● **Study material**
□ □ □

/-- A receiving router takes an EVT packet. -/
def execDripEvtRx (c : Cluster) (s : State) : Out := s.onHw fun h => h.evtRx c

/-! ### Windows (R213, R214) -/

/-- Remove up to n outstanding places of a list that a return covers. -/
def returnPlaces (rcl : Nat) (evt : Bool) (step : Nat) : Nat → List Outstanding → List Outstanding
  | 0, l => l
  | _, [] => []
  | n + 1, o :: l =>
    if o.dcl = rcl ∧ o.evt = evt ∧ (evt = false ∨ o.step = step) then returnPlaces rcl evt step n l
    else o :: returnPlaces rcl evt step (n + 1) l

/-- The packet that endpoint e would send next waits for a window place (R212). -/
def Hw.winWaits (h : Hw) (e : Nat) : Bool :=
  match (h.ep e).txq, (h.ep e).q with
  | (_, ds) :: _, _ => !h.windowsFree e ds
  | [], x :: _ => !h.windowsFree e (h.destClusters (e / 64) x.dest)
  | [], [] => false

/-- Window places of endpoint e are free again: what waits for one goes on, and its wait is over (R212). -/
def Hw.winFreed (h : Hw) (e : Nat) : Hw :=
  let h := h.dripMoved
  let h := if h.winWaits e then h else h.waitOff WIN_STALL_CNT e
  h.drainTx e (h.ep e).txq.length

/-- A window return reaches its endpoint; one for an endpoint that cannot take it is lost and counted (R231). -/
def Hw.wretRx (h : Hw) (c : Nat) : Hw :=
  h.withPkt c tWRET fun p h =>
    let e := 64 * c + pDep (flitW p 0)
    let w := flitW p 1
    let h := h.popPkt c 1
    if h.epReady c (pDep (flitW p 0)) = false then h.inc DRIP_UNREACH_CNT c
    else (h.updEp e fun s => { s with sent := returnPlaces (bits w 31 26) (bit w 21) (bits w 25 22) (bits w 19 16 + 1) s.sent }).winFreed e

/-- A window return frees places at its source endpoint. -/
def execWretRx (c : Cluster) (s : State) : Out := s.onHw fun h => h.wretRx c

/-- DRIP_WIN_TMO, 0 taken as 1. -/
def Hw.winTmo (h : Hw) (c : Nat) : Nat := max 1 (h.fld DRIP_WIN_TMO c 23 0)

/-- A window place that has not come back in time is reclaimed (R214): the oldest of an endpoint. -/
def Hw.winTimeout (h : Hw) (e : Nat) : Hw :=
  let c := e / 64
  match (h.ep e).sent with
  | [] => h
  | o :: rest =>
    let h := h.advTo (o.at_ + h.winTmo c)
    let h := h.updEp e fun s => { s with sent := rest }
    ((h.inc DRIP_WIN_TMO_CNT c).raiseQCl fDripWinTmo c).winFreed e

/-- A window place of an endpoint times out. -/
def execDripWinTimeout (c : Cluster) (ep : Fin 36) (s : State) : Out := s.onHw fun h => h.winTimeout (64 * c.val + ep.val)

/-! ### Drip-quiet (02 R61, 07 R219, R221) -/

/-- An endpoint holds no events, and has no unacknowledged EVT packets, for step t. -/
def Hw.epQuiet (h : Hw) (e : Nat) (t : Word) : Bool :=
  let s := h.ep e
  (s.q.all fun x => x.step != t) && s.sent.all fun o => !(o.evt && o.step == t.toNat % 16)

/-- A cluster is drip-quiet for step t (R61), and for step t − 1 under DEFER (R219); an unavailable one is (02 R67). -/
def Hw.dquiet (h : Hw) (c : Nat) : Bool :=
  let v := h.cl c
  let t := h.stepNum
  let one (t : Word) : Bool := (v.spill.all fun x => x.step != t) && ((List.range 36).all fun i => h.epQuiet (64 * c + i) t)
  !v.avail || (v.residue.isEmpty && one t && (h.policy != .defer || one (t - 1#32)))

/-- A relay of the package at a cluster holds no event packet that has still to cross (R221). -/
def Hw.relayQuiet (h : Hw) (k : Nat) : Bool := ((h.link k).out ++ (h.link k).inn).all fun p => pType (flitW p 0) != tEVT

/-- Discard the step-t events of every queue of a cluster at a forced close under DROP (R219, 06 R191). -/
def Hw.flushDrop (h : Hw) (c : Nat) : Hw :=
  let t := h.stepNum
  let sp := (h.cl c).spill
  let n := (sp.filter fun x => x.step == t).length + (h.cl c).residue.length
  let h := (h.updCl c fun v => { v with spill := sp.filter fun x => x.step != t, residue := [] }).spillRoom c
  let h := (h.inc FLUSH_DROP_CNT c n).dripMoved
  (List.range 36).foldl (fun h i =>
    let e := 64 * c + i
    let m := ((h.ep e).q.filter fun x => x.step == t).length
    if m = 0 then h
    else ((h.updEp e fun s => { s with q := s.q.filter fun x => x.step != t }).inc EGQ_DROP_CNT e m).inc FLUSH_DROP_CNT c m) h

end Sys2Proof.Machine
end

□ □ □

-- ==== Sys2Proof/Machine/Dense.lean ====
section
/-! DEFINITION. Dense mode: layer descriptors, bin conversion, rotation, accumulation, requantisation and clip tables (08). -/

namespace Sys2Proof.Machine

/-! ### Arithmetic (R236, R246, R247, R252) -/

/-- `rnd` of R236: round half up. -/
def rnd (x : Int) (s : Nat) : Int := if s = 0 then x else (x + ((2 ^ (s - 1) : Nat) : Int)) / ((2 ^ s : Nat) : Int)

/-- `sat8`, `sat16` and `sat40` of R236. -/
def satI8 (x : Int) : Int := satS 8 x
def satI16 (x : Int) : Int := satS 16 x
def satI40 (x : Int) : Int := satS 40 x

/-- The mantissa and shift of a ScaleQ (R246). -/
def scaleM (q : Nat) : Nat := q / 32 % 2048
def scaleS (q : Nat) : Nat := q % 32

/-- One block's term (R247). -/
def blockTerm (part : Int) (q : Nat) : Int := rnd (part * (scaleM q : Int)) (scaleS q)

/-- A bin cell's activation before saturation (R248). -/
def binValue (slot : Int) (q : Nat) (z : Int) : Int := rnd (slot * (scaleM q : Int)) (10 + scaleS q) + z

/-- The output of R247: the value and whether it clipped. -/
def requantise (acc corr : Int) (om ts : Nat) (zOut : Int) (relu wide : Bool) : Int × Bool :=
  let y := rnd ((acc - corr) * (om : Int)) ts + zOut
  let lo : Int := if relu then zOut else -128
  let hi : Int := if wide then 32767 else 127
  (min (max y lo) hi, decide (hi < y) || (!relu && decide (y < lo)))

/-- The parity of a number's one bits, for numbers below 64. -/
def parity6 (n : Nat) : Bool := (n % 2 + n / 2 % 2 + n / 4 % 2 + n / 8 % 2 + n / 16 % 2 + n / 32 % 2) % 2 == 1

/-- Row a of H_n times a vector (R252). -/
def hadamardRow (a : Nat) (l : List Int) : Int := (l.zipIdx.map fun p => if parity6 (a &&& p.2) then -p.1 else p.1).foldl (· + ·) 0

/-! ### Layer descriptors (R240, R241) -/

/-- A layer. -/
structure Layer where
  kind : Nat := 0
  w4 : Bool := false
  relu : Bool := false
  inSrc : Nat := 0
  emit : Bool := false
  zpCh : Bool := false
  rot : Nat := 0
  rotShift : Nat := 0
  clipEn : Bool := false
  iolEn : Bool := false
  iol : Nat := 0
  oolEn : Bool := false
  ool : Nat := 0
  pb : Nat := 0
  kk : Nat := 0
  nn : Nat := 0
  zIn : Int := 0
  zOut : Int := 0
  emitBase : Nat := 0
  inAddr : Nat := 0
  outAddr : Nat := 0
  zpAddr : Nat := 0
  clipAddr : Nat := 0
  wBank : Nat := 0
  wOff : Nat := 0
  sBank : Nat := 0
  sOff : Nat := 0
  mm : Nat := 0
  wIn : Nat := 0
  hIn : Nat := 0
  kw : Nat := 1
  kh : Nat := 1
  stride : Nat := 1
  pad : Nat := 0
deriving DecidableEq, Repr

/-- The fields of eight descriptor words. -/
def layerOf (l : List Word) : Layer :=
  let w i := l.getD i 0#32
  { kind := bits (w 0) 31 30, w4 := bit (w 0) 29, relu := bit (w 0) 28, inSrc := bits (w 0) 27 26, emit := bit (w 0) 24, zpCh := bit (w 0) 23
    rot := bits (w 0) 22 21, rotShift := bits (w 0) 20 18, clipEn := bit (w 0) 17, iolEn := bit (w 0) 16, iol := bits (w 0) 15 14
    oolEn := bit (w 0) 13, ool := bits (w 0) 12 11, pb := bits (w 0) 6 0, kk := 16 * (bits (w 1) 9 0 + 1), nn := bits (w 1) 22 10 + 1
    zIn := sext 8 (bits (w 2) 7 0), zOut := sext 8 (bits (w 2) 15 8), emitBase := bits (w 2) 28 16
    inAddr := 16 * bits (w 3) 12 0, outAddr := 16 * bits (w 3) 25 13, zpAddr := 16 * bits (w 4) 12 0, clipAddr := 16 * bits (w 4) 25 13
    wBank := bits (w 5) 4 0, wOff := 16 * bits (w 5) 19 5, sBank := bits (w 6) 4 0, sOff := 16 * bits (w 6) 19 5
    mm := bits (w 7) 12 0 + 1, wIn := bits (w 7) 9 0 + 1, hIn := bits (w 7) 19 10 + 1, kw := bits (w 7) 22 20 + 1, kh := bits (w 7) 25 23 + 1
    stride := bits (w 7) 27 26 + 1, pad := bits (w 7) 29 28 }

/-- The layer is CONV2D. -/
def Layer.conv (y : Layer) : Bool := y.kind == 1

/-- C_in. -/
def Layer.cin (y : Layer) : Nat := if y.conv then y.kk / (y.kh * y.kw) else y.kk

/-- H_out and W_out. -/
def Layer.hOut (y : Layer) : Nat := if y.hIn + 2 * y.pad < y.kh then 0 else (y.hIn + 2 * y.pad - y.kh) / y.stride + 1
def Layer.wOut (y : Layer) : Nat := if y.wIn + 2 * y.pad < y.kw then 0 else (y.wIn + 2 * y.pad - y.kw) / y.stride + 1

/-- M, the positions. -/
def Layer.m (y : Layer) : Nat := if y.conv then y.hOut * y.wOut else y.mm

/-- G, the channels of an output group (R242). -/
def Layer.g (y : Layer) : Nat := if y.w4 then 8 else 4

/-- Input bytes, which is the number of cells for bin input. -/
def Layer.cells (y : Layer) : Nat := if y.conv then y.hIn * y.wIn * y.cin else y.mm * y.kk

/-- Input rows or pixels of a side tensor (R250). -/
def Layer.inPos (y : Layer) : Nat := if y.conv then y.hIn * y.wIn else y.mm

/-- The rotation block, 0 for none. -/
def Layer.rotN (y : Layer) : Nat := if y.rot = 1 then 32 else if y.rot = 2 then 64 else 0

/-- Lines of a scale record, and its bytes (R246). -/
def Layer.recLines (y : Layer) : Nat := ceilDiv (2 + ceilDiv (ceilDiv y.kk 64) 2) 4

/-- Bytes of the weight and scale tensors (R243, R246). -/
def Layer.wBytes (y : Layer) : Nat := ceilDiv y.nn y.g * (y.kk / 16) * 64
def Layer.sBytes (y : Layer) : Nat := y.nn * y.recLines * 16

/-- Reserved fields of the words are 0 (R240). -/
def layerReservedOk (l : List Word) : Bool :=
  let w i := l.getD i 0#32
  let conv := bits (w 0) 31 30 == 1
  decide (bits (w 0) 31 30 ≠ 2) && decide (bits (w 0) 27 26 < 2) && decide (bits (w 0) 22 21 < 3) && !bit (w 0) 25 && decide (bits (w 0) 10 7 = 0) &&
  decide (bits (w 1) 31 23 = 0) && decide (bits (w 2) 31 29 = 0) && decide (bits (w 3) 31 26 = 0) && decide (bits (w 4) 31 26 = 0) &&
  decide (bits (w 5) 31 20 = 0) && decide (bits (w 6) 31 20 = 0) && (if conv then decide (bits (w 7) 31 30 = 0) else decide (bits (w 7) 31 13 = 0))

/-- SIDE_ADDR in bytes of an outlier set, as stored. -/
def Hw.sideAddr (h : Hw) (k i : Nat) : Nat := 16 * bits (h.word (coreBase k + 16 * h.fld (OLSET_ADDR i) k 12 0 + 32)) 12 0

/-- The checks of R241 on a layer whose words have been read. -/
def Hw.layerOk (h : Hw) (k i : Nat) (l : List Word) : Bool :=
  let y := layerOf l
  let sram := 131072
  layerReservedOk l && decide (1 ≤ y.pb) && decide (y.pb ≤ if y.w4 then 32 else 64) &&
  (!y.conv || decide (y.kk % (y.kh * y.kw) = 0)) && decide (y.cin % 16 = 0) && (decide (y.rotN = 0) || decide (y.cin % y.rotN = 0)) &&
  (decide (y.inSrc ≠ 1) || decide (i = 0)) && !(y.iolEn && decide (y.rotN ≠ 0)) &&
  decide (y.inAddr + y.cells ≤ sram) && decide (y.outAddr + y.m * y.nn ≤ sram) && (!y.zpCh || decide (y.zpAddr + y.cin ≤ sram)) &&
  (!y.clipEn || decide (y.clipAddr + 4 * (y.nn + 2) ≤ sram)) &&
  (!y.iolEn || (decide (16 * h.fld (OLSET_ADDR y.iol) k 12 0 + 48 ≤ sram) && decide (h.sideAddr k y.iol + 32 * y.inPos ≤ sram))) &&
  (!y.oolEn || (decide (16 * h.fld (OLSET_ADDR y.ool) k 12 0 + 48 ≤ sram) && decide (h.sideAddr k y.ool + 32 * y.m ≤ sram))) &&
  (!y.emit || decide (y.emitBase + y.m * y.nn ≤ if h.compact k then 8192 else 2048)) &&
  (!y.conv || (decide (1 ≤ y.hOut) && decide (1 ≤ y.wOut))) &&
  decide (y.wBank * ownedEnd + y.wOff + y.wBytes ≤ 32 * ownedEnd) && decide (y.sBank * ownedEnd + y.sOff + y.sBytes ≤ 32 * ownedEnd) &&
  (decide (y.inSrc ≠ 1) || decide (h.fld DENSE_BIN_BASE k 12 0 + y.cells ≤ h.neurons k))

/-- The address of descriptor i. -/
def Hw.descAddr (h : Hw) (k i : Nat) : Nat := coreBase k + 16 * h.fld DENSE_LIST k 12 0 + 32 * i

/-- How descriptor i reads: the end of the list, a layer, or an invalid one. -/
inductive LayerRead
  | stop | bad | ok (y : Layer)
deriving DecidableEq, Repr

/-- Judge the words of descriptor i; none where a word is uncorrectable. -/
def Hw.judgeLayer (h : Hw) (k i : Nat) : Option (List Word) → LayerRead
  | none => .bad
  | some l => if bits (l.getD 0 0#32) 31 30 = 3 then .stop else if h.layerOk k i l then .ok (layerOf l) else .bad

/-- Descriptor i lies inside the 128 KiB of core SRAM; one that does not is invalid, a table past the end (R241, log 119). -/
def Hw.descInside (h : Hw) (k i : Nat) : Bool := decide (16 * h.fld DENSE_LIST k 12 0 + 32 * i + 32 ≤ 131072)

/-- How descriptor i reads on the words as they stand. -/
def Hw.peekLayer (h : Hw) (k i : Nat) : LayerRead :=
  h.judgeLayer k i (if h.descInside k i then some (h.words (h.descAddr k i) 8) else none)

□ □ □

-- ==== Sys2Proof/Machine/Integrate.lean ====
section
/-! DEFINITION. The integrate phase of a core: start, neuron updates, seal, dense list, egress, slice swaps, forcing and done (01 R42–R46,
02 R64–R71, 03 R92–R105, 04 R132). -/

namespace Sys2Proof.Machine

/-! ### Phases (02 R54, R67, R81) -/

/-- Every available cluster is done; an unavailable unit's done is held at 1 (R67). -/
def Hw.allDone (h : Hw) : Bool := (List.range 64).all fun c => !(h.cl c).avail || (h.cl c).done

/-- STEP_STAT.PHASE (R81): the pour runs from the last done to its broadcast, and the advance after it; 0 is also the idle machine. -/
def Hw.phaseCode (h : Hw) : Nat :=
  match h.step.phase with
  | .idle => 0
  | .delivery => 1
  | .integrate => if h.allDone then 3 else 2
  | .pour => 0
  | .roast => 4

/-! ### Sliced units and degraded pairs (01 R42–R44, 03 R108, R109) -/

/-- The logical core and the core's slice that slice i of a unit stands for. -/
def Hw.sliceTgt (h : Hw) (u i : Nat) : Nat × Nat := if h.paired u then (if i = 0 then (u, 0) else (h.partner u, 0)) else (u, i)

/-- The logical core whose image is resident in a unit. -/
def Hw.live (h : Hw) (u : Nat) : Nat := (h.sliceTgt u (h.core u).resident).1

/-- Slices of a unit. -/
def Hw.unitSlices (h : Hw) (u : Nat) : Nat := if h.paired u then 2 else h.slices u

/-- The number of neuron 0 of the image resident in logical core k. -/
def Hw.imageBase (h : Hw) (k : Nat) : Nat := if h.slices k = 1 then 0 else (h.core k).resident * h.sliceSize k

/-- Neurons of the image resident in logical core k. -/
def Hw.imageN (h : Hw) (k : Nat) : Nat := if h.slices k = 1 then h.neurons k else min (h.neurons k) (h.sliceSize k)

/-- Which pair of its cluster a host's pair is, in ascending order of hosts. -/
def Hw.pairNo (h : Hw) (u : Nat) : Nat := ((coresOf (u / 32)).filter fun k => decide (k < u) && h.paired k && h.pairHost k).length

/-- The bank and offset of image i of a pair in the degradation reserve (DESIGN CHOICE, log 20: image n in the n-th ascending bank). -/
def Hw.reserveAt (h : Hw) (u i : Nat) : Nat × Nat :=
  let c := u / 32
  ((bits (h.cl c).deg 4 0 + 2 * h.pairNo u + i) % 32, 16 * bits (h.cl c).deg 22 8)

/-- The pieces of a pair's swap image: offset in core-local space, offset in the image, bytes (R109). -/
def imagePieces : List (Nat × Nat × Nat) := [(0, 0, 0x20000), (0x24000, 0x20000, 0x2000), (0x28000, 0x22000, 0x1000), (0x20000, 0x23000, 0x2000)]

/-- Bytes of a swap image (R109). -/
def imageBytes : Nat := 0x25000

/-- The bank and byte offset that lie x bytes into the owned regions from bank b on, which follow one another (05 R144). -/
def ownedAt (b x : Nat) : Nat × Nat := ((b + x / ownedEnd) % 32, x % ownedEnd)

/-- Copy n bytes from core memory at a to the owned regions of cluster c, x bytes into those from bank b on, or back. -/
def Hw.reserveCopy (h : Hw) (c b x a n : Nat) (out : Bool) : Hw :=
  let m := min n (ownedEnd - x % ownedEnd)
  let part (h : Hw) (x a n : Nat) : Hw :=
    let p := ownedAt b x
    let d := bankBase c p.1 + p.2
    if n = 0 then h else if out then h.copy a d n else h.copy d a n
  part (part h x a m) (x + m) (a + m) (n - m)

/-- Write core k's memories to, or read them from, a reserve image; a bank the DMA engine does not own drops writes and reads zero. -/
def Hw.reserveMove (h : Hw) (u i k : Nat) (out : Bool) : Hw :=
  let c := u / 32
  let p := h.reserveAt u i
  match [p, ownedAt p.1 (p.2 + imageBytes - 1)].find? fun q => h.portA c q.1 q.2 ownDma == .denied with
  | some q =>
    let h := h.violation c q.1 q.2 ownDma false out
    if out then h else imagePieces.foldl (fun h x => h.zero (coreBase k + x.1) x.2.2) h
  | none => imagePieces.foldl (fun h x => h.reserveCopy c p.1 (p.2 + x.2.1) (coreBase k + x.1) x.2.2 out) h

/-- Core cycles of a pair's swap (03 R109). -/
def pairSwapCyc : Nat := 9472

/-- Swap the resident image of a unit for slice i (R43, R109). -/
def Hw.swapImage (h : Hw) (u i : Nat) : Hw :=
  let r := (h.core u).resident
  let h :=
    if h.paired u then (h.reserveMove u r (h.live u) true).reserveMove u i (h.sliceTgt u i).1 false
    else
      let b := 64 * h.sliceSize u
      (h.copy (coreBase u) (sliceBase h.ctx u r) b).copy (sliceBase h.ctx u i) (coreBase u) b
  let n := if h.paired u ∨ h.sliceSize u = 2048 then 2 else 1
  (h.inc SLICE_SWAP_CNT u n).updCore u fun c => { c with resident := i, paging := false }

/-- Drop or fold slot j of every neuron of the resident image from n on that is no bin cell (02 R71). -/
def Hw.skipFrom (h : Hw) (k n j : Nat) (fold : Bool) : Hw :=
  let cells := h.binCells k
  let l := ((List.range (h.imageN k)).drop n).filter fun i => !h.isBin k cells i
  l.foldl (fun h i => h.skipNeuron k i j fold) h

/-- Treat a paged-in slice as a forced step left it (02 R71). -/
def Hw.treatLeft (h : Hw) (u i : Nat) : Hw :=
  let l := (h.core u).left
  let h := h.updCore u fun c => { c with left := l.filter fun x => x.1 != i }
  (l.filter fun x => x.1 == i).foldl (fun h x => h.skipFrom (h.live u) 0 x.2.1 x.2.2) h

□ □ □

● **Exercise prompt**
Where the line holding "tensor (R250). -/" appears in the listing above, start reproducing exactly, and end with the line holding "def Layer.recLines (y".

● **Exercise output**
/-- Input rows or pixels of a side tensor (R250). -/
def Layer.inPos (y : Layer) : Nat := if y.conv then y.hIn * y.wIn else y.mm

/-- The rotation block, 0 for none. -/
def Layer.rotN (y : Layer) : Nat := if y.rot = 1 then 32 else if y.rot = 2 then 64 else 0

/-- Lines of a scale record, and its bytes (R246). -/
def Layer.recLines (y : Layer) : Nat := ceilDiv (2 + ceilDiv (ceilDiv y.kk 64) 2) 4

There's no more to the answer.